On 24/08/2011 13:49, Louis-David Mitterrand wrote:
Hi, I recently ordered a shiny Dell R510 2U server with 12x3.5" drives. This machine will primarily be a backup host for nightly incremental rsync runs of a dozen other machines. Since this is a well-spec'ed box with dual CPUs, generous bandwidth and 32G RAM I'm wondering if it could also do some medium web serving (mod_perl + postgres). For the main backup partition I plan in using a mdadm raid6 on 8x3T disks and raid6 4x1T disks for the app side. So my questions are: - is it realistic to have mix rsync processes and web serving on the same host? - am I naive in thinking I can get away with it by using distinct disks sets for each task? - all 12 disks being served by the same H200 controller, will the real bottleneck be at the controller level? - any other consideration I should take into account? Thanks,
Backups are useful for several purposes. The most common case for needing a backup is user error - someone deletes the wrong file, and needs a copy. For that purpose, a backup close at hand is very useful.
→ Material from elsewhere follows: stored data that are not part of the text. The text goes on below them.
-- ==== Sys2Proof/Certificates/Slice0/Obligations.lean ====
section
/-! DEFINITION. The statements about the part, chapter by chapter: what each command does to the state, and the invariants that every
step keeps. -/
open Sys2Proof Sys2Proof.Machine

/-! ### The queue, power-on, restart and the input lines -/

/-- The queue of waiting commands is first in, first out: a step takes the command at the front and runs it on the state with the
queue's rest, and an empty queue leaves the part idle. The queue is the model's own (log entry 1). -/
def Obligations.StepRunsTheFrontCommand : Prop :=
  ∀ s : State,
    (∀ c rest, s.pending = c :: rest → step s = exec c { s with pending := rest })
    ∧ (∀ c, step (s.withFront c) = exec c s)
    ∧ (s.pending = [] → step s = .next s)

/-- Every command completes in every state, within its frame: the spec names no condition that stops the part, and an event that
cannot happen in a state changes nothing (log entry 2). Each command leaves every block outside the list `touched` gives for it as
it was, and none but the step itself touches the queue. -/
def Obligations.EveryCommandCompletesWithinItsFrame : Prop :=
  ∀ (c : Instr) (s : State), ∃ t, exec c s = .next t ∧ t.pending = s.pending ∧ keepsAllBut (touched c) s t

/-- The values after power-on that the chapters' tables give, on a part that has never been used: R1, R28, R29, R51, R52, R69, R70,
R68, R91, R92, R119, R123, R144, R155 and R185. The empty queue of waiting commands, the record memory with nothing listed and no
window open are the model's choice (log entries 1, 11 and 6). -/
def Obligations.ResetHoldsTheSpecsValues : Prop :=
  let r := State.reset
  (r.csc.session = .unplugged ∧ r.csc.holds = HoldSet.empty ∧ r.csc.stopReason = none ∧ r.csc.auth = false
    ∧ r.csc.authRef = 0xFFFFFFFF ∧ r.csc.identity = 0xFFFF ∧ r.csc.offer = none ∧ r.csc.unrecorded = false
    ∧ r.csc.helloCount = 0 ∧ r.csc.pauseT = none ∧ r.csc.silence = none ∧ r.csc.linkAge = none ∧ r.csc.checkingT = none
    ∧ r.csc.readyT = none ∧ r.csc.stoppingT = none ∧ r.csc.requestT = none ∧ r.csc.meterT = none ∧ r.csc.statusT = none
    ∧ r.csc.helloT = none ∧ r.csc.dispatcher = none ∧ r.csc.takenUnplugged = false)
  ∧ (r.alc.timer = none ∧ r.alc.setpoint = 0 ∧ r.alc.target = 0 ∧ r.alc.lastRequest = 0 ∧ r.alc.grant = 0 ∧ r.alc.share = 0
    ∧ r.alc.rating = 320 ∧ r.alc.currentLimit = 0 ∧ r.alc.powerLimit = 0 ∧ r.alc.efficiency = 940)
  ∧ (r.slc.ownAddr = 0x5F ∧ r.slc.group2Mask = 0 ∧ r.slc.group3Mask = 0 ∧ r.slc.queue = [] ∧ r.slc.table = TxTable.empty
    ∧ r.slc.sending = none ∧ r.slc.deferring = false ∧ r.slc.lastError = .none ∧ r.slc.rx.st = .hunt)
  ∧ (r.imn.st = .idle ∧ r.imn.verdict = .unknown ∧ r.imn.cause = .none ∧ r.imn.latch = false ∧ r.imn.faultCount = 0
    ∧ r.imn.retest = none ∧ r.imn.stale = false ∧ r.imn.fresh = false ∧ r.imn.result = none ∧ r.imn.bridge = 500
    ∧ r.imn.warnThreshold = 500 ∧ r.imn.faultThreshold = 100 ∧ r.imn.settleMs = 600 ∧ r.imn.spacingS = 5
    ∧ r.imn.spacingT = some 5000)
  ∧ (r.bhc.st = .off ∧ r.bhc.mode = .none ∧ r.bhc.waits.any = false ∧ r.bhc.demand = 0 ∧ r.bhc.grant = 0 ∧ r.bhc.dutyGrant = 0
    ∧ r.bhc.duty = 0 ∧ r.bhc.contactor = false ∧ r.bhc.lockCause = .none ∧ r.bhc.run = none ∧ r.bhc.packTemp = none
    ∧ r.bhc.overdraw = 0 ∧ r.bhc.target = 50 ∧ r.bhc.gain = 50 ∧ r.bhc.maxPower = 0 ∧ r.bhc.currentLimit = 12500
    ∧ r.bhc.allowance = 1000 ∧ r.bhc.cap = 0 ∧ r.bhc.resistance = 320)
  ∧ (r.ble.store = [] ∧ r.ble.lastSeq = none ∧ r.ble.linkUp = false ∧ r.asm.disagree = false ∧ r.asm.subst = .off
    ∧ r.asm.standby = .fill .active ∧ r.asm.offset = .fill 0 ∧ r.asm.gain = .fill 32768 ∧ r.asm.block = .none)
  ∧ (r.mtr.slot = 1 ∧ r.mtr.sess.owner = none ∧ r.mtr.last = none ∧ r.mtr.creep = 20)
  ∧ (r.ttc.table = [] ∧ r.ttc.pendingTable = [] ∧ r.ttc.prices = .fill 0 ∧ r.ttc.version = 0 ∧ r.ttc.tractionMask = 15
    ∧ r.ttc.heatingMask = 15 ∧ r.ttc.commitMark = false ∧ r.ttc.day = 0 ∧ r.ttc.second = 0 ∧ r.ttc.source = .none)
  ∧ (r.brs.banks = .fill ⟨.free, 2⟩ ∧ r.brs.counter = 0 ∧ r.brs.proceed = false ∧ r.brs.account = 0
    ∧ r.brs.unrecordedImport = 0 ∧ r.brs.unrecordedSessions = 0 ∧ r.brs.mem = [])
  ∧ (r.vp.events = 0 ∧ r.vp.mask = 0 ∧ r.vp.lastRefusal = 0 ∧ r.vp.snapshot = none ∧ r.vp.pendingOut = none
    ∧ r.vp.windowOpen = false ∧ r.vp.ignoring = false)
  ∧ (r.fp.events = 0 ∧ r.fp.mask = 0 ∧ r.fp.lastRefusal = 0 ∧ r.fp.snapshot = none ∧ r.fp.pendingOut = none
    ∧ r.fp.windowOpen = false ∧ r.fp.ignoring = false)
  ∧ r.sel = ⟨0, 0, 0⟩ ∧ r.pending = []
The second important use case is for disaster recovery - imagine a fire or theft, or the OS going bananas and eating all your data, or a break-in on your webserver. For those purposes, a backup on the main machine is useless.
Personally, I prefer two backup sets - one on-site (on the same machine, or a nearby machine) for the first use, and one off-site for emergencies. So a backup scheme on this server is good for half your backup needs.
However, I'd make some more effort into separating the backup functionality and the webserver functionality. I'd strongly recommend you look at openvz - it gives you lightweight virtualisation so that you can keep functions like this separate without the resource costs of a full virtualisation solution.